I want to use brace expansion to generate the following argument sequence: ./some_command -c root.foo -c root.bar -c root.baz. Brace expansion at first glance looks as a perfect tool: use -c root. as a preamble and {foo,bar,baz} inside braces. However, preamble cannot contain field separators:

• ./some_command -c root.{foo,bar,baz} expands to -c root.foo root.bar root.baz (obviously)
• ./some_command -c\ root.{foo,bar,baz} expands to -c\ root.foo -c\ root.bar -c\ root.baz (obviously again). Here I get three arguments instead of six desired.

Is it possible to make a preamble with an argument separator?

Answer 1

You can concatenate brace expansions to get the cross product

echo ./some_command {"-c root."}{foo,bar,baz}

However

A correctly-formed brace expansion must contain unquoted opening and closing braces, and at least one unquoted comma or a valid sequence expression.
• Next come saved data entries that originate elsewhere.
/-- FENCE among what its agent has left open (R198): one of kind ACQ or FULL comes after its loads and atomics and before what follows, one of kind
REL comes before the stores and atomics that follow. -/
def State.fenceOpen (s : State) (k : FenceKind) : State :=
  match k with
  | .acquire | .full => (s.landOps s.ag.id fun _ _ => true).modAg Agent.closed
  | .release =>
    { s with
      late := s.late.map fun x =>
        if x.owner.isAgent s.ag.id allLanes then { x with op := x.op.map fun op => { op with fenced := true } } else x
      ag := { s.ag with loads := s.ag.loads.map fun l => { l with fenced := true } } }

/-- The lanes of a release come after what they have loaded, and after their atomics (R209). -/
def State.beforeRelease (s : State) (m : Mask) : State :=
  (s.landWhere fun x => x.op.isSome && x.owner.isAgent s.ag.id m).modAg fun a => { a with loads := a.loads.filter fun l => l.mask &&& m == 0 }

/-- What comes before an instruction whose order is left open: an access lets the stores that it shares a byte with become visible first, and a
release marks the earlier stores for those who acquire from it; a command comes after all that its agent has done. -/
def State.orderBefore (s : State) (i : Instr) : State :=
  let m := s.actingLanes i
  let s := match accClass i with
    | .load | .store | .atomic | .plain =>
      let ps := s.accessed i
      let s' := s.landWhere fun x => (x.owner.isAgent s.ag.id m && ps.any (x.meets s.who.team)) || s.opsFirst i x
      s'.modAg fun a => { a with loads := s.keepLoads i ps }
    | .own => if s.onlyQueues i then s else s.settleOwn
  match i, s.releasesAt i with
  | .fence _ k, r => r.elim (s.fenceOpen k) ((s.fenceOpen k).releaseStores m)
  | _, some sc => (s.beforeRelease m).releaseStores m sc
  | _, none => s

/-- What comes after an instruction: its acquire, and, where a JOIN has fused fragments, everything that they had left open (R218). -/
def State.orderAfter (s t : State) (i : Instr) : State :=
  match i with
  | .join _ => if t.ag.id = s.ag.id ∧ t.ag.stack.length < s.ag.stack.length then t.settleLanes t.ag.cur.mask else t
  | _ => s.acquireAfter t i

/-- Performs an instruction in its place: everything of its agent that was left open comes before it. -/
def perform (i : Instr) (s : State) : Out :=
  let s := s.payOwed.settleOwn.touch i
  onNext (runEntries i s) fun t => s.orderAfter t i

/-! ## Loads whose value is chosen again -/

/-- Which unit of a load a byte belongs to: an aligned load of up to 8 bytes is whole, an aligned 16-byte load has two halves, and any other load
is byte by byte (R184, R214). -/
def loadUnit (a n i : Nat) : Nat := if n ≤ 8 ∧ 0 < n ∧ a % n = 0 then 0 else if n = 16 ∧ a % 8 = 0 then i / 8 else i

/-- The bytes of a load after the units that `pick` names have been read again. -/
def rereadBytes (ps : List Piece) (old new : List Byte) (pick : Nat) : List Byte :=
  match ps with
  | [p] => old.zipIdx.map fun (b, i) => if bit pick (loadUnit p.addr p.len i) then new.getD i b else b
  | _ => old.zipIdx.map fun (b, i) => if bit pick i then new.getD i b else b

/-- Writes one lane of a mapped name. -/
def State.setLane (s : State) (n lane v : Nat) : State := s.setLaneOf s.ag n lane v

/-- The names and lanes that a load writes: bytes of a lane, spread over some names. -/
def State.loadedBytes (s : State) (first k lane : Nat) : List Byte :=
  toBytes (4 * k) (ofElems 32 ((List.range k).map fun i => (s.nameRow (first + i)).getD lane 0))

/-- Gives a lane of some names the words of a number. -/
def State.setLanes (s : State) (first k lane x : Nat) : State :=
  (List.range k).foldl (fun s i => s.setLane (first + i) lane (x / 2 ^ (32 * i))) s

/-- A load reads at warp scope (R181). -/
def warpLoad : Instr → Bool
  | .vld w => w.scope == .warp
  | _ => false
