-- ==== Sys2Proof/Safety.lean ====
section
/-! DEFINITION. The terms in which claims about the machine are stated: what an instruction leaves unchanged, how registers, names and bytes
are read, the tables of results, and the invariants. -/

namespace Sys2Proof.Machine

/-! ## Registers, and what a scalar instruction leaves unchanged -/

/-- A g register as it is named in trap mode, or outside it (R353). -/
def Agent.gIn (a : Agent) (mode : Bool) (n : Fin 64) : Word := ({ a with trapMode := mode } : Agent).getG n

/-- Every g register but some reads as before; of these also the one that has the same number in the other mode. -/
def Agent.keepsG (a b : Agent) (ds : List (Fin 64)) : Prop :=
  ∀ (mode : Bool) (n : Fin 64), (n ∉ ds ∨ (56 ≤ n.val ∧ mode ≠ a.trapMode)) → b.gIn mode n = a.gIn mode n

/-- Every q predicate but some reads as before. -/
def Agent.keepsQ (a b : Agent) (ds : List (Fin 8)) : Prop := ∀ n : Fin 8, n ∉ ds → b.getQ n = a.getQ n

/-- A g register holds a value; g0 reads zero (R27). -/
def State.gIs (t : State) (d : Fin 64) (v : Word) : Prop := t.ag.getG d = if d.val = 0 then 0 else v

/-- A q predicate holds a value; q7 reads true (R27). -/
def State.qIs (t : State) (q : Fin 8) (v : Bool) : Prop := t.ag.getQ q = (q.val == 7 || v)

/-- The scalar stream has gone on to `pc`, and nothing else has changed but the named g registers and q predicates. -/
def Went (pc : Word) (gs : List (Fin 64)) (qs : List (Fin 8)) (s t : State) : Prop :=
  t = { s with ag := { s.ag with
          g := t.ag.g, trapG := t.ag.trapG, q := t.ag.q, spc := pc, issued := s.ag.issued + 1, atEntry := false } }
  ∧ s.ag.keepsG t.ag gs ∧ s.ag.keepsQ t.ag qs
  ∧ ∀ a, Memory.read t.mem a = Memory.read s.mem a

/-- Nothing but the named g registers and q predicates has changed. -/
def OnlyRegs (gs : List (Fin 64)) (qs : List (Fin 8)) (s t : State) : Prop :=
  t = { s with ag := { s.ag with g := t.ag.g, trapG := t.ag.trapG, q := t.ag.q } } ∧ s.ag.keepsG t.ag gs ∧ s.ag.keepsQ t.ag qs

/-! ## Results of scalar arithmetic (Tables 6.1 and 6.2) -/

/-- The integer `k` as a register value. -/
def ofInt64 (k : Int) : Word := BitVec.ofInt 64 k
/-- The natural number `k` as a register value. -/
def ofNat64 (k : Nat) : Word := BitVec.ofNat 64 k
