/-- LRED and LSCAN: what is written and the frame. Where the spec leaves a point open this follows the model's own choice or reading: log 18, 114. -/
def Obligations.LaneReductions : Prop :=
  Claims.LaneReduction ∧ Claims.LaneScan ∧ Claims.ReductionIdentities

/-- The tree of LRED on integers: ADD gives the sum of the active lanes modulo the width; MIN and MAX give an active lane's value that bounds the
others; AND, OR and XOR work bit by bit; no flag is raised (R145). -/
def Obligations.IntegerReductions : Prop :=
  ∀ (t : Ty) (r : Rnd) (act : Mask) (vals : List Nat), t ∈ [Ty.s32, .u32, .s64, .u64] → act ≠ 0 → (∀ x ∈ vals, x < 2 ^ elemBits t) →
    let on := (List.range 64).filter fun l => act.getLsbD l
    let v (l : Nat) : Nat := vals.getD l 0
    let num (x : Nat) : Int := intOf (tySigned t) (elemBits t) x
    let tree (op : Nat) : Option Nat × Flags := redTree op t r act vals
    (∀ op, op < 6 → (tree op).2 = 0 ∧ (tree op).1.isSome = true)
    ∧ tree 0 = (some ((on.map fun l => num (v l)).sum % 2 ^ elemBits t).toNat, 0)
    ∧ (∀ x, (tree 1).1 = some x → (∃ l ∈ on, v l = x) ∧ ∀ l ∈ on, num x ≤ num (v l))
    ∧ (∀ x, (tree 2).1 = some x → (∃ l ∈ on, v l = x) ∧ ∀ l ∈ on, num (v l) ≤ num x)
    ∧ (∀ x i, (tree 3).1 = some x → (bit x i = true ↔ ∀ l ∈ on, bit (v l) i = true))
    ∧ (∀ x i, (tree 4).1 = some x → (bit x i = true ↔ ∃ l ∈ on, bit (v l) i = true))
    ∧ ∀ x i, (tree 5).1 = some x → (bit x i = true ↔ on.countP (fun l => bit (v l) i) % 2 = 1)

/-- QNT writes a row of elements and a row of scale bytes, whole, and its latch in the active lanes; DQNT gives each lane its element times its
block's scale. -/
def Claims.LaneQuantization : Prop :=
  ∀ (w : ArithOps) (s : State),
    let t := w.ty
    let act := s.active w.h
    let r := roundMode w.m.rnd s.blockMode
    let sc := bits w.imm.toNat 8 0
    let xs := (List.range 64).map fun l => if act.getLsbD l = true then Fmt.f32.decode (s.laneVal .f32 0 w.a l) else FVal.ofInt 0
    let q := quantize t r xs
    let scale (l : Nat) : Nat := s.laneVal .u32 w.imm w.b 0 / 2 ^ (8 * (l / 32)) % 256
    let d (l : Nat) : Nat × Flags := dequant (fmtOf t) r (scale l) (elemOf t (s.laneVal t w.imm w.a (l / t.count)) (l % t.count))
    (t.wide = false → LaneReady s w.h [(w.a, 1)] (destNames w.h t ++ [sc]) →
      ∃ u v y, exec (.qnt w) s = .next y
        ∧ (if w.h.nowb = true then u = s else NameWrote w.h.name.val (tyTag t) allLanes (fun l => t6Cut t (q.1.getD l 0)) s u)
        ∧ NameWrote sc 0xB allLanes (fun l => q.2.1.getD l 0) u v ∧ LaneWent w.h true act (fun l => t6Cut t (q.1.getD l 0)) q.2.2 v y)
    ∧ (LaneReady s w.h [(w.a, tyNames t), (w.b, 1)] (destNames w.h .f32) →
      ∃ y, exec (.dqnt w) s = .next y ∧ LaneResult w.h false 1 act (fun l => (d l).1) (flagsOf act fun l => (d l).2) s y)

/-- What QNT makes of a block of 32 values (R137): its scale byte is the least power of two that brings the largest finite magnitude down to the
largest value of the type, clamped with the flag of saturation; its elements are the values divided by that scale, rounded and saturated; NaNs and
infinities go by R92. Every place past element 63 and every scale word past the first is zero, and the flags are those of the blocks and elements. -/
def Claims.QuantizationScale : Prop :=
  (∀ (f : Fmt) (m : Mag), m.m ≠ 0 → f.largestMag.m ≠ 0 →
    let l := f.largestMag
    let t := scaleExp f m
    let fits (k : Int) : Prop :=
      let e := min m.e (l.e + k)
      m.m * 2 ^ (m.e - e).toNat ≤ l.m * 2 ^ (l.e + k - e).toNat
    fits t ∧ ¬ fits (t - 1))
  ∧ ∀ x ∈ ([(.e4, 448, 0x7F, 0x7F, 0xFF, Flags.inv), (.e5, 57344, 0x7E, 0x7C, 0xFC, Flags.none), (.t8, 4096, 0x80, 0x80, 0x80, Flags.inv),
      (.t6, 16, 0x20, 0x20, 0x20, Flags.inv)] : List (Ty × Rat × Nat × Nat × Nat × Flags)), ∀ (r : Rnd) (xs : List FVal), xs.length = 64 →
    (∀ neg m, .num neg m ∈ xs → m.sticky = false) →
    let ty := x.1
    let q := quantize ty r xs
    let val (j i : Nat) : FVal := xs.getD (32 * j + i) (.nan false)
    let scaleOf (j : Nat) (t : Int) (clamped : Bool) : Prop :=
      ((∀ i < 32, ∀ neg m, val j i = .num neg m → m.m = 0) ∧ t = -127 ∧ clamped = false)
      ∨ ∃ i < 32, ∃ neg m u, val j i = .num neg m ∧ m.m ≠ 0 ∧ (∀ i' < 32, ∀ neg' m', val j i' = .num neg' m' → m'.value ≤ m.value)
        ∧ m.value ≤ x.2.1 * pow2 u ∧ x.2.1 * pow2 (u - 1) < m.value ∧ t = max (-127) (min 127 u) ∧ clamped = decide (u < -127 ∨ 127 < u)
    let el (t : Int) (v : FVal) : Nat × Flags := match v with
      | .nan sig => (x.2.2.1, Flags.when sig Flags.inv)
      | .inf neg => (if neg = true then x.2.2.2.2.1 else x.2.2.2.1, x.2.2.2.2.2)
      | .num neg m => (fmtOf ty).deliver r true (.num neg { m with e := m.e - t })
    ∃ t : Nat → Int, ∃ clamped : Nat → Bool, (∀ j < 2, scaleOf j (t j) (clamped j))
      ∧ q.2.1.getD 0 0 = (t 0 + 127).toNat + 256 * (t 1 + 127).toNat ∧ (∀ l, q.2.1.getD (l + 1) 0 = 0)
      ∧ (∀ k, elemOf ty (q.1.getD (k / ty.count) 0) (k % ty.count) = if k < 64 then (el (t (k / 32)) (val (k / 32) (k % 32))).1 else 0)
      ∧ q.2.2 = flagsOf allLanes fun l => (el (t (l / 32)) (val (l / 32) (l % 32))).2 ||| if clamped (l / 32) = true then Flags.sat else Flags.none

/-- What DQNT makes of an element and a scale byte (R138): their product, delivered in F32; a NaN for the scale 0xFF or a NaN element, an infinity for
an infinite one. -/
def Claims.ScaledElements : Prop :=
  ∀ (f : Fmt) (r : Rnd) (scale q : Nat),
    let v := f.decode q
    let o := dequant f r scale q
    (scale = 255 ∨ v.isNan = true → o.1 = 0x7FC00000 ∧ o.2 = if v.signals = true then Flags.inv else Flags.none)
    ∧ (scale ≠ 255 → (∀ neg, v = .inf neg → o = (if neg = true then 0xFF800000 else 0x7F800000, Flags.none))
      ∧ ∀ neg x, v = .num neg x → x.sticky = false →
          (x.m = 0 → o = (if neg = true then 0x80000000 else 0, Flags.none))
          ∧ (x.m ≠ 0 → r ≠ .dyn → ∀ b ∈ binaryFormats, b.fmt = Fmt.f32 → b.Delivers r false neg (x.value * pow2 ((scale : Int) - 127)) o))

/-- QNT and DQNT: the scale, the narrow values and their expansion. Where the spec leaves a point open this follows the model's own choice or reading:
log 18, 21, 79. -/
def Obligations.Quantization : Prop :=
  Claims.LaneQuantization ∧ Claims.QuantizationScale ∧ Claims.ScaledElements

/-- VLD and VLDN load little-endian bytes, narrow signed ones sign-extended, into the names of the active lanes; a lane that went ahead gives what it
has read. VPREF only brings clean lines into L2 and, unless its hint is 3, tracked lines into L1. An access that fails faults. -/
def Claims.LaneLoads : Prop :=
  ∀ (w : MemOps) (s : State),
    let t := w.ty
    let act := s.active w.h
    let n := Width.bytes w.width
    let as := s.accsOf w
    let u := s.hostFirstOf as
    let plan := u.planOf .load n as
    let spec : AccSpec := { spaces := [0, 1, 2, 3, 4], size := n, align := 1, acc := .load }
    let x (l : Nat) : Nat := u.laneGives (w.scope == .warp) plan l
    let v (l : Nat) : Nat := if t = .s32 ∧ n < 4 then (intOf true (8 * n) (x l) % 2 ^ 32).toNat else x l
    let acquired : Scope := if w.order = .acquire ∨ w.order = .acqRel then w.scope else .warp
    (LaneReady s w.h (addrUses w) (loadNames w) → AccessStops (.vld w) spec as s)
    ∧ (LaneReady s w.h (addrUses w) (loadNames w) → AccessGoes s spec as →
      GangReady s (w.scope = .gang ∧ (w.order = .acquire ∨ w.order = .acqRel)) →
      ∃ q, Cached u.who.core (w.scope == .warp) (plan.flatMap (·.2)) u q ∧ (w.hint = 3 → ∀ y ∈ q.l1, y ∈ u.l1)
        ∧ (w.width = .w128 → ∃ y z r, exec (.vld w) s = .next r
          ∧ NamesWrote 0 act ((List.range 4).map fun i => (w.h.name.val + i, fun l => x l / 2 ^ (32 * i))) q y
          ∧ Acquired u.who.core acquired y z ∧ LaneWent w.h false act (fun _ => 0) 0 z r)
        ∧ (w.width ≠ .w128 → ∃ y r, exec (.vld w) s = .next r ∧ LaneResult w.h t.wide (tyTag t) act (fun l => t6Cut t (v l)) 0 q y
            ∧ Acquired u.who.core acquired y r))
    ∧ (let k := bits w.imm.toNat 5 0 + 1
       let p := ofNat64 (s.laneVal .u64 w.imm w.a 0)
       let one : List LaneAcc := [{ lane := 0, ptr := p, ok := true }]
       let u := s.hostFirstOf one
       let ps := goodPieces (u.pieces u.who .load p (256 * k) 0)
       let rows : AccSpec := { spaces := [1, 2], size := 256 * k, align := 4, acc := .load }
       let word (i l : Nat) : Nat := match u.ag.cur.early with
         | none => ofBytes ((List.range 4).map fun j => u.accByte ps (256 * i + 4 * l + j))
         | some e => u.laneGives false e.plan l / 2 ^ (32 * i) % 2 ^ 32
       LaneReady s w.h [(w.a, 1)] (upTo w.h.name.val (w.h.name.val + k)) → s.tm.id ≠ 0 →
       AccessStops (.vldn w) rows one s
       ∧ (AccessGoes s rows one → ∃ y r, exec (.vldn w) s = .next r
         ∧ NamesWrote (tyTag t) act ((List.range k).map fun i => (w.h.name.val + i, fun l => t6Cut t (word i l))) u y
         ∧ LaneWent w.h false act (fun _ => 0) 0 y r))
    ∧ (s.staleLatch (addrUses w) = false → ∃ q r, exec (.vpref w) s = .next r ∧ q = { s with l1 := q.l1, l2 := q.l2 }
        ∧ (∀ y ∈ q.l1, y ∈ s.l1 ∨ (Touches (as.flatMap (s.piecesOf .load 1)) y.line ∧ FilledLine s.who.core false s y))
        ∧ (∀ y ∈ s.l1, y.core ≠ s.who.core → y ∈ q.l1 ∨ (y.kind = .owned ∧ { y with kind := .shared, dirty := none } ∈ q.l1))
        ∧ (w.hint = 3 → q.l1 = s.l1)
        ∧ (∀ y ∈ q.l2, y ∈ s.l2 ∨ (Touches (as.flatMap (s.piecesOf .load 1)) y.1 ∧ y.2.dirty = none)) ∧ LaneWent w.h false 0 (fun _ => 0) 0 q r)
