@[simp] theorem State.setCluster_inputs (s : State) (c : Nat) (x : Cluster) : (s.setCluster c x).inputs = s.inputs := rfl
@[simp] theorem State.setCluster_ag (s : State) (c : Nat) (x : Cluster) : (s.setCluster c x).ag = s.ag := rfl
@[simp] theorem State.setCluster_agents (s : State) (c : Nat) (x : Cluster) : (s.setCluster c x).agents = s.agents := rfl
@[simp] theorem State.setCluster_tm (s : State) (c : Nat) (x : Cluster) : (s.setCluster c x).tm = s.tm := rfl
@[simp] theorem State.setCluster_teams (s : State) (c : Nat) (x : Cluster) : (s.setCluster c x).teams = s.teams := rfl
@[simp] theorem State.setCluster_grids (s : State) (c : Nat) (x : Cluster) : (s.setCluster c x).grids = s.grids := rfl
@[simp] theorem State.setCluster_saved (s : State) (c : Nat) (x : Cluster) : (s.setCluster c x).saved = s.saved := rfl
@[simp] theorem State.setCluster_cmds (s : State) (c : Nat) (x : Cluster) : (s.setCluster c x).cmds = s.cmds := rfl
@[simp] theorem State.setCluster_devq (s : State) (c : Nat) (x : Cluster) : (s.setCluster c x).devq = s.devq := rfl
@[simp] theorem State.setCluster_heads (s : State) (c : Nat) (x : Cluster) : (s.setCluster c x).heads = s.heads := rfl
@[simp] theorem State.setCluster_mem (s : State) (c : Nat) (x : Cluster) : (s.setCluster c x).mem = s.mem := rfl
@[simp] theorem State.setCluster_poison (s : State) (c : Nat) (x : Cluster) : (s.setCluster c x).poison = s.poison := rfl
@[simp] theorem State.setCluster_hostA (s : State) (c : Nat) (x : Cluster) : (s.setCluster c x).hostA = s.hostA := rfl
@[simp] theorem State.setCluster_hostB (s : State) (c : Nat) (x : Cluster) : (s.setCluster c x).hostB = s.hostB := rfl
@[simp] theorem State.setCluster_hostPoison (s : State) (c : Nat) (x : Cluster) : (s.setCluster c x).hostPoison = s.hostPoison := rfl
@[simp] theorem State.setCluster_hostPath (s : State) (c : Nat) (x : Cluster) : (s.setCluster c x).hostPath = s.hostPath := rfl
@[simp] theorem State.setCluster_tlb (s : State) (c : Nat) (x : Cluster) : (s.setCluster c x).tlb = s.tlb := rfl
@[simp] theorem State.setCluster_l1 (s : State) (c : Nat) (x : Cluster) : (s.setCluster c x).l1 = s.l1 := rfl
@[simp] theorem State.setCluster_l2 (s : State) (c : Nat) (x : Cluster) : (s.setCluster c x).l2 = s.l2 := rfl
@[simp] theorem State.setCluster_late (s : State) (c : Nat) (x : Cluster) : (s.setCluster c x).late = s.late := rfl
@[simp] theorem State.setCluster_predictor (s : State) (c : Nat) (x : Cluster) : (s.setCluster c x).predictor = s.predictor := rfl
@[simp] theorem State.setCluster_ctxs (s : State) (c : Nat) (x : Cluster) : (s.setCluster c x).ctxs = s.ctxs := rfl
@[simp] theorem State.setCluster_host (s : State) (c : Nat) (x : Cluster) : (s.setCluster c x).host = s.host := rfl
@[simp] theorem State.setCluster_fab (s : State) (c : Nat) (x : Cluster) : (s.setCluster c x).fab = s.fab := rfl
@[simp] theorem State.setCluster_fenced (s : State) (c : Nat) (x : Cluster) : (s.setCluster c x).fenced = s.fenced := rfl
@[simp] theorem State.setCluster_corrected (s : State) (c : Nat) (x : Cluster) : (s.setCluster c x).corrected = s.corrected := rfl
@[simp] theorem State.setCluster_latent (s : State) (c : Nat) (x : Cluster) : (s.setCluster c x).latent = s.latent := rfl
@[simp] theorem State.setCluster_now (s : State) (c : Nat) (x : Cluster) : (s.setCluster c x).now = s.now := rfl
@[simp] theorem State.setCluster_fresh (s : State) (c : Nat) (x : Cluster) : (s.setCluster c x).fresh = s.fresh := rfl
@[simp] theorem State.setCluster_nextId (s : State) (c : Nat) (x : Cluster) : (s.setCluster c x).nextId = s.nextId := rfl
@[simp] theorem State.setCluster_stamp (s : State) (c : Nat) (x : Cluster) : (s.setCluster c x).stamp = s.stamp := rfl
@[simp] theorem State.setCluster_atQueue (s : State) (c : Nat) (x : Cluster) : (s.setCluster c x).atQueue = s.atQueue := rfl

@[simp] theorem State.setSem_inputs (s : State) (n : Fin 32) (x : Semaphore) : (s.setSem n x).inputs = s.inputs := rfl
@[simp] theorem State.setSem_ag (s : State) (n : Fin 32) (x : Semaphore) : (s.setSem n x).ag = s.ag := rfl
@[simp] theorem State.setSem_agents (s : State) (n : Fin 32) (x : Semaphore) : (s.setSem n x).agents = s.agents := rfl
@[simp] theorem State.setSem_tm (s : State) (n : Fin 32) (x : Semaphore) : (s.setSem n x).tm = s.tm := rfl
@[simp] theorem State.setSem_teams (s : State) (n : Fin 32) (x : Semaphore) : (s.setSem n x).teams = s.teams := rfl
@[simp] theorem State.setSem_grids (s : State) (n : Fin 32) (x : Semaphore) : (s.setSem n x).grids = s.grids := rfl
@[simp] theorem State.setSem_saved (s : State) (n : Fin 32) (x : Semaphore) : (s.setSem n x).saved = s.saved := rfl
@[simp] theorem State.setSem_cmds (s : State) (n : Fin 32) (x : Semaphore) : (s.setSem n x).cmds = s.cmds := rfl
@[simp] theorem State.setSem_devq (s : State) (n : Fin 32) (x : Semaphore) : (s.setSem n x).devq = s.devq := rfl
@[simp] theorem State.setSem_heads (s : State) (n : Fin 32) (x : Semaphore) : (s.setSem n x).heads = s.heads := rfl
@[simp] theorem State.setSem_mem (s : State) (n : Fin 32) (x : Semaphore) : (s.setSem n x).mem = s.mem := rfl
@[simp] theorem State.setSem_poison (s : State) (n : Fin 32) (x : Semaphore) : (s.setSem n x).poison = s.poison := rfl
@[simp] theorem State.setSem_hostA (s : State) (n : Fin 32) (x : Semaphore) : (s.setSem n x).hostA = s.hostA := rfl
@[simp] theorem State.setSem_hostB (s : State) (n : Fin 32) (x : Semaphore) : (s.setSem n x).hostB = s.hostB := rfl
@[simp] theorem State.setSem_hostPoison (s : State) (n : Fin 32) (x : Semaphore) : (s.setSem n x).hostPoison = s.hostPoison := rfl
@[simp] theorem State.setSem_hostPath (s : State) (n : Fin 32) (x : Semaphore) : (s.setSem n x).hostPath = s.hostPath := rfl
@[simp] theorem State.setSem_tlb (s : State) (n : Fin 32) (x : Semaphore) : (s.setSem n x).tlb = s.tlb := rfl
@[simp] theorem State.setSem_l1 (s : State) (n : Fin 32) (x : Semaphore) : (s.setSem n x).l1 = s.l1 := rfl
@[simp] theorem State.setSem_l2 (s : State) (n : Fin 32) (x : Semaphore) : (s.setSem n x).l2 = s.l2 := rfl
@[simp] theorem State.setSem_late (s : State) (n : Fin 32) (x : Semaphore) : (s.setSem n x).late = s.late := rfl
@[simp] theorem State.setSem_predictor (s : State) (n : Fin 32) (x : Semaphore) : (s.setSem n x).predictor = s.predictor := rfl
@[simp] theorem State.setSem_ctxs (s : State) (n : Fin 32) (x : Semaphore) : (s.setSem n x).ctxs = s.ctxs := rfl
@[simp] theorem State.setSem_fab (s : State) (n : Fin 32) (x : Semaphore) : (s.setSem n x).fab = s.fab := rfl
@[simp] theorem State.setSem_pow (s : State) (n : Fin 32) (x : Semaphore) : (s.setSem n x).pow = s.pow := rfl
@[simp] theorem State.setSem_fenced (s : State) (n : Fin 32) (x : Semaphore) : (s.setSem n x).fenced = s.fenced := rfl
@[simp] theorem State.setSem_corrected (s : State) (n : Fin 32) (x : Semaphore) : (s.setSem n x).corrected = s.corrected := rfl
@[simp] theorem State.setSem_latent (s : State) (n : Fin 32) (x : Semaphore) : (s.setSem n x).latent = s.latent := rfl
@[simp] theorem State.setSem_now (s : State) (n : Fin 32) (x : Semaphore) : (s.setSem n x).now = s.now := rfl
@[simp] theorem State.setSem_fresh (s : State) (n : Fin 32) (x : Semaphore) : (s.setSem n x).fresh = s.fresh := rfl
@[simp] theorem State.setSem_nextId (s : State) (n : Fin 32) (x : Semaphore) : (s.setSem n x).nextId = s.nextId := rfl
@[simp] theorem State.setSem_stamp (s : State) (n : Fin 32) (x : Semaphore) : (s.setSem n x).stamp = s.stamp := rfl
@[simp] theorem State.setSem_atQueue (s : State) (n : Fin 32) (x : Semaphore) : (s.setSem n x).atQueue = s.atQueue := rfl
Any incorrectly formed brace expansion is left unchanged.

-- https://www.gnu.org/software/bash/manual/bash.html#Brace-Expansion

So this might be OK

$ echo ./some_command {"-c root.",#}{foo,bar,baz}
./some_command -c root.foo -c root.bar -c root.baz #foo #bar #baz

The -c root.foo is considered a single word, so you might need to eval.

The best way to do this is to use arrays:

options=()
for arg in {foo,bar,baz}; do options+=( -c "root.$arg" ); done
echo ./some_command "${options[@]}"